Months earlier, when we had learned that Barbara was pregnant, I had serious doubts about whether I could handle being in the delivery room. Today, wild horses couldn’t have dragged me out of there.
Following the miracle of birth, they got Barbara settled in her room.
A nurse showed us how to swaddle an infant. She did a beautiful job, but he still managed to stick his tiny fingers out of the blanket. The doctor came in to see if everything was okay. He asked what I liked to drink, and I said gin.
“Go home and have a big martini,” he said. “That’s what I’m going to do.”
When they took Christopher away from us for the night, I set about calling parents, siblings and in-laws, with the welcome news. About 10 p.m. they threw me out and said Barbara needed her sleep.
As she drifted off, the exhausted new mom asked if I would bring her some chocolate chip cookies when I came the next morning. They sounded good.
Cookies? That’s it? Hell, I would have brought her the Plaza Hotel.
I walked through the hospital lobby and climbed into a cab. I was wrung out.
(Me, left, Christopher, right)
For my first time in six years as a New Yorker, a taxi driver offered to hook me up. “You want to party, buddy? I can make that happen.”
I burst out laughing at the absurdity. There was already a party going on in my head, and it wasn’t anything like what the cabbie had planned.
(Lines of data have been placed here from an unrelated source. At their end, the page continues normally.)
-- ==== Sys2Proof/Syntax.lean ====
section
/-! DEFINITION. The commands of the device: one constructor of `Instr` for each row of the table of
operations and events. Every command carries `dt`, the whole master-clock cycles since the command
before it; the other operands are the row's own: an access path, an address, a value, a unit, or the
external quantity that the event brings (a level, a frame, a measurement). -/
namespace Sys2Proof

/-- The access paths of R56: the host, the four service cores, the SMBus target and Headland remote access. -/
inductive Path where
  | host | svc0 | svc1 | svc2 | svc3 | smbus | headland
  deriving DecidableEq, Repr

/-- A lane bank (R12). -/
abbrev Bank := Fin 8
/-- A physical furrow engine (R12). -/
abbrev Eng := Fin 66
/-- A lane of the device (R12). -/
abbrev LaneId := Fin 512
/-- A register page that Table 02-1 may assign: a page index. -/
abbrev Page := Fin 1024
/-- A BAR0 byte offset. -/
abbrev Off := BitVec 22

/-- What the sense lane reports (R82). -/
inductive SState where
  | l | m | h
  deriving DecidableEq, Repr

/-- The register that a calibration-offset write names (R125). -/
inductive CalReg where
  | dsk (l : LaneId) | rpo (l : LaneId) | plane
  deriving DecidableEq, Repr

/-- The register of a reflex rule that R160 protects. -/
inductive RfxReg where
  | hold | maskLo | maskHi
  deriving DecidableEq, Repr

/-- What a channel's SPD and training show (R514): capacity in GiB, x8 DRAMs, two ranks, the rest of Table 17-1 within
scope, and whether training passes. -/
structure Dimm where
  cap : BitVec 8
  x8 : Bool
  ranks2 : Bool
  scope : Bool
  trained : Bool
  deriving DecidableEq, Repr

/-- What the outside brings to the completion of a boot stage (Table 19-4): the references present at CLOCKS; at IMAGE,
once for each slot that is tried, whether the flash answers SFDP, runs octal, its size as a power of 2, its clock, and
whether the read of the slot returns an error; the DIMMs at MEMORY. -/
inductive BootIn where
  | scan
  | clocks (ext ocxo : Bool)
  | image (sfdp octal : Bool) (size : Fin 29) (mhz : BitVec 8) (err : Bool)
  | memory (dimms : List (Option Dimm))
  | blocks
  deriving DecidableEq, Repr
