-- ==== Sys2Proof/Machine/Bits.lean ====
section
/-! DEFINITION. Bit fields, signed fields, byte order, integer roots and the CRCs of the spec, on
natural numbers and byte lists. -/
namespace Sys2Proof.Machine

/-- Bits [lo + w − 1 : lo] of `n`. -/
def bits (n lo w : Nat) : Nat := (n >>> lo) % 2 ^ w

/-- Bit `i` of `n`. -/
def bit (n i : Nat) : Bool := bits n i 1 == 1

/-- `n` with bits [lo + w − 1 : lo] replaced by `v` modulo 2^w. -/
def putBits (n lo w v : Nat) : Nat := n - bits n lo w * 2 ^ lo + (v % 2 ^ w) * 2 ^ lo

/-- A w-bit field read as a two's complement number. -/
def sgn (n w : Nat) : Int := if n % 2 ^ w < 2 ^ (w - 1) then (n % 2 ^ w : Nat) else (n % 2 ^ w : Nat) - (2 ^ w : Nat)

/-- The w-bit two's complement code of an integer. -/
def uns (i : Int) (w : Nat) : Nat := (i % (2 ^ w : Nat)).toNat

/-- `a` capped at `m`. -/
def sat (a m : Nat) : Nat := if a > m then m else a

/-- 0 or 1. -/
def b2n (b : Bool) : Nat := if b then 1 else 0

/-- The `n` bytes of `v`, least significant first. -/
def leBytes : Nat → Nat → List Byte
  | 0, _ => []
  | n + 1, v => BitVec.ofNat 8 v :: leBytes n (v / 256)

/-- The number that little-endian bytes hold. -/
def leNat : List Byte → Nat
  | [] => 0
  | b :: bs => b.toNat + 256 * leNat bs

/-- The `n` bytes of `v`, most significant first. -/
def beBytes (n v : Nat) : List Byte := (leBytes n v).reverse

/-- `n` zero bytes. -/
def zeros (n : Nat) : List Byte := List.replicate n 0

/-- One bit of a CRC of width `w` and polynomial `poly`, most significant bit first. -/
def crcStep (w poly crc : Nat) (b : Bool) : Nat :=
  let fb := bit crc (w - 1) != b
  let sh := (crc * 2) % 2 ^ w
  if fb then sh ^^^ poly else sh

/-- The `w` bits of `v`, most significant first. -/
def msbBits : Nat → Nat → List Bool
  | 0, _ => []
  | w + 1, v => bit v w :: msbBits w v

/-- CRC-8, x^8 + x^2 + x + 1, over the `w` bits of `v`, most significant first (R93). -/
def crc8 (w v : Nat) : Nat := (msbBits w v).foldl (crcStep 8 7) 0

/-- One bit of the reflected CRC-32C. -/
def crc32cBit (c : Nat) : Nat := if c % 2 = 1 then (c / 2) ^^^ 0x82F63B78 else c / 2

/-- One byte of the reflected CRC-32C. -/
def crc32cByte (c : Nat) (b : Byte) : Nat :=
  crc32cBit (crc32cBit (crc32cBit (crc32cBit (crc32cBit (crc32cBit (crc32cBit (crc32cBit (c ^^^ b.toNat))))))))

/-- CRC-32C of a byte string (R211). -/
def crc32c (bs : List Byte) : Nat := bs.foldl crc32cByte 0xFFFFFFFF ^^^ 0xFFFFFFFF

/-- Integer square root by bits: the largest `r` below 2^n with r² ≤ v, found from the top bit down. -/
def isqrtGo (v : Nat) : Nat → Nat → Nat
  | 0, r => r
  | n + 1, r => if (r + 2 ^ n) * (r + 2 ^ n) ≤ v then isqrtGo v n (r + 2 ^ n) else isqrtGo v n r

/-- floor(√v) for v below 2^128. -/
def isqrt (v : Nat) : Nat := isqrtGo v 64 0

/-- ⌈a ÷ b⌉. -/
def cdiv (a b : Nat) : Nat := (a + b - 1) / b

/-- floor(a ÷ b) of integers, towards minus infinity, for b > 0. -/
def fdiv (a : Int) (b : Nat) : Int := Int.fdiv a b

/-- The element at `i`, or a default. -/
def nth {α : Type} (d : α) : List α → Nat → α
  | [], _ => d
  | x :: _, 0 => x
  | _ :: xs, i + 1 => nth d xs i

/-- The list with element `i` replaced. -/
def setNth {α : Type} : List α → Nat → α → List α
  | [], _, _ => []
  | _ :: xs, 0, v => v :: xs
  | x :: xs, i + 1, v => x :: setNth xs i v

end Sys2Proof.Machine
end

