-- ==== Sys2Proof/Machine/RegMap.lean ====
section
/-! DEFINITION. The register map: which page holds which block (Table 02-1), its power domain
(Table 01-1), and for every register its offset, access codes, reset value and pairing, one row for
each register or array of registers of the chapters' tables. -/
namespace Sys2Proof.Machine

/-- How a register takes part in the 64-bit rules of R56 and R57: the LO or HI half of an RW pair, the
LO register of a latched group with its number of further registers, or the i-th further register. -/
inductive Pairing where
  | none | pairLo | pairHi | latLo (k : Nat) | latMem (i : Nat)
  deriving DecidableEq, Repr

/-- One register, or `n` registers `stride` bytes apart: the masks of its RW, W1C and RC bits, its
reset value, its pairing, the bits that clear together with a written-1 bit 31 (`vclr`), whether a
block reset keeps it, and whether a write is refused while the page's EN is 1 (`enLock`). -/
structure Reg where
  off : Nat
  n : Nat
  stride : Nat
  rw : Nat
  w1c : Nat
  rc : Nat
  rst : Nat
  pairing : Pairing := .none
  vclr : Nat := 0
  kept : Bool := false
  enLock : Bool := false
  deriving DecidableEq, Repr

/-- A plain RW register. -/
def rRW (off rw rst : Nat) : Reg := { off, n := 1, stride := 4, rw, w1c := 0, rc := 0, rst }
/-- A read-only register. -/
def rRO (off rst : Nat) : Reg := rRW off 0 rst
/-- A register of W1C bits `w`, of which bit 31 also clears `v`. -/
def rW1C (off w v : Nat) : Reg := { off, n := 1, stride := 4, rw := 0, w1c := w, rc := 0, rst := 0, vclr := v }
/-- A register of RC bits. -/
def rRC (off rc : Nat) : Reg := { off, n := 1, stride := 4, rw := 0, w1c := 0, rc, rst := 0 }
/-- `n` registers as `r`, `stride` bytes apart. -/
def Reg.arr (r : Reg) (n : Nat) (stride : Nat := 4) : Reg := { r with n, stride }
/-- `r`, kept by a block reset of its page. -/
def Reg.keep (r : Reg) : Reg := { r with kept := true }
/-- `r`, refused while EN is 1. -/
def Reg.lockEn (r : Reg) : Reg := { r with enLock := true }
/-- The LO and HI registers of an RW pair at `off` and `off + 4`. -/
def rPair (off lo hi : Nat) : List Reg :=
  [{ rRW off lo 0 with pairing := .pairLo }, { rRW (off + 4) hi 0 with pairing := .pairHi }]
/-- A latched group of a LO register and `k` further registers behind it. -/
def rLat (off k : Nat) : List Reg :=
  { rRO off 0 with pairing := .latLo k } :: (List.range k).map fun i => { rRO (off + 4 * (i + 1)) 0 with pairing := .latMem (i + 1) }

/-- The full word. -/
def m32 : Nat := 0xFFFFFFFF

/-- The kinds of register page. -/
inductive PageKind where
  | chip | time | flt | hmk | sec | pwr | tod | svc
  | bankCfg | bankTs | bankCal | bankRfx | fur | gln | glnH | acq | tim | tim0 | fen | rmp | wake
  | drl | grn | grnPop | flw | flwMb | hdlRing | hdlPort | hdlTrig | hdlRpa | hdlRes | mem | mem0 | pci | eth | smb | xsp | fec | jes
  deriving DecidableEq, Repr

/-- Table 02-1, with the pages of the ranges that a chapter leaves reserved taken out. -/
def pageKind (p : Nat) : Option PageKind :=
  if p < 8 then [PageKind.chip, .time, .flt, .hmk, .sec, .pwr, .tod, .svc][p]?
  else if p < 0x40 then none
  else if p < 0x60 then [PageKind.bankCfg, .bankTs, .bankCal, .bankRfx][p % 4]?
  else if p < 0x80 then none
  else if p ≤ 0xC1 then some .fur
  else if p < 0x100 then none
  else if p < 0x110 then some .glnH
  else if p < 0x120 then some .gln
  else if p < 0x140 then some .acq
  else if p = 0x140 then some .tim0
  else if p < 0x150 then some .tim
  else if p < 0x158 then some .fen
  else if p < 0x15C then some .rmp
  else if p = 0x15C then some .wake
  else if p < 0x160 then none
  else if p < 0x170 then some .drl
  else if p = 0x170 then some .grn
  else if p = 0x171 then some .grnPop
  else if p = 0x178 then some .flw
  else if p = 0x179 then some .flwMb
  else if p < 0x180 then none
  else if p = 0x180 then some .hdlRing
  else if p < 0x183 then some .hdlPort
  else if p = 0x183 then some .hdlTrig
  else if p = 0x184 then some .hdlRpa
  else if p = 0x185 then some .hdlRes
  else if p < 0x188 then none
  else if p = 0x188 then some .mem0
  else if p < 0x190 then some .mem
  else if p = 0x190 then some .pci
  else if p = 0x191 then some .eth
  else if p = 0x192 then some .smb
  else if p = 0x193 then some .xsp
  else if p < 0x19C then some .fec
  else if p < 0x1A0 then none
  else if p < 0x1A4 then some .jes
  else none

/-- The first page of the range of Table 02-1 that holds page `p`; INSTANCE counts from it (R48). -/
def pageBase (p : Nat) : Nat :=
  if p < 8 then p else if p < 0x60 then 0x40 else if p ≤ 0xC1 then 0x80 else if p < 0x120 then 0x100
  else if p < 0x140 then 0x120 else if p < 0x150 then 0x140 else if p < 0x158 then 0x150
  else if p < 0x160 then 0x158 else if p < 0x170 then 0x160 else if p < 0x178 then 0x170
  else if p < 0x180 then 0x178 else if p < 0x188 then 0x180 else if p < 0x190 then 0x188
  else if p < 0x194 then p else if p < 0x19C then 0x194 else 0x1A0

/-- BLK_ID.TYPE of Table 02-1. -/
def blkType : PageKind → Nat
  | .chip => 1 | .time => 2 | .flt => 3 | .hmk => 4 | .sec => 5 | .pwr => 6 | .tod => 7 | .svc => 8
  | .bankCfg | .bankTs | .bankCal | .bankRfx => 0x10
  | .fur => 0x20 | .gln | .glnH => 0x30 | .acq => 0x40 | .tim | .tim0 => 0x50 | .fen => 0x60 | .rmp | .wake => 0x61
  | .drl => 0x70 | .grn | .grnPop => 0x80 | .flw | .flwMb => 0x90
  | .hdlPort | .hdlRing | .hdlTrig | .hdlRpa | .hdlRes => 0xA0 | .mem | .mem0 => 0xB0
  | .pci => 0xC0 | .eth => 0xC1 | .smb => 0xC2 | .xsp => 0xC3 | .fec => 0xD0 | .jes => 0xE0

/-- EN is fixed at 1 and SRST does not act on these pages (Table 02-1); FLW page 0x179 has EN fixed. -/
def enFixed : PageKind → Bool
  | .chip | .flt | .hmk | .sec | .pwr | .flwMb => true
  | _ => false

/-- EN after reset (Table 02-1). -/
def enReset : PageKind → Bool
  | .time | .tod | .svc | .mem | .mem0 | .pci | .smb | .xsp => true
  | k => enFixed k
When I got home, I began calling everyone else. Close friends, casual acquaintances, random wrong numbers. I called our Lamaze instructor. She reminded me there was still one class left in our course, but she guessed we didn’t have to come.
When it became obscenely late in the United States, but I still wanted to spread the word, I called a friend in Beijing. The connection wasn’t great, but I’m pretty sure he was happy for us.
The enormity of the day’s events still hadn’t hit me. I knew a trebuchet load of emotional wallop was hurtling my way, I just didn’t know when to expect it, or how to duck.
About 1 a.m. I mixed that martini the doctor had prescribed. I couldn’t remember when I had last eaten.
At 5 a.m., still riding my emotional high, I walked to the all-night supermarket half a block from our building to buy ingredients for the cookies.
I assembled them on a butcher-block table in our tiny kitchen. These needed to be some great cookies. The best cookies ever made. I used a cleaver to hack bars of Ghirardelli Chocolate into generous chunks.
But something was missing. Oh, that’s right, Christmas was missing. I realized it was now December 23. The next day would be Christmas Eve, and suddenly I was doing “A Christmas Carol,” full throttle.
I was like, “Lad, here’s a farthing, go and fetch me a fine, fat goose!” Not the exact quote, I know, but close enough.
Where was the holiday spirit? I needed music. I remembered that a friend had lent me an Emmylou Harris Christmas album which I hadn’t yet listened to.
Dropping the black vinyl platter onto my turntable, I cranked up the speakers and returned to my dough. The first couple of songs were okay. Familiar stuff.
The next one, “Angel Eyes,” was new to me, and it resonated mightily. Before I could even stop to think about it, there I was, mixing up gooey gratitude in a stainless-steel bowl as tears cascaded from sleepless red eyes.
Angel eyes, stardust nights
The blues you can live without
It's not what your song's about
Angel eyes, angel eyes
Tell me what would we do
Without, the light from angel eyes?
I know that my wife and son will never get what that song says to me, or hear it the way I hear it, but that’s fine. It is my own personal one-man Christmas tradition, and I understand. It carries me back to a frosty December morning when a solitary baker lost it, six floors above the icy Hudson River.
I listen to it every December, in private, and it always ends the same. It ends in joy.
Not enough tissues in the house for this one. It’s why we all adore you, Bob.
Bob, thanks for helping me get into the seasonal spirit. "What child is this?" Christopher, you are a lucky man to have your own Christmas story.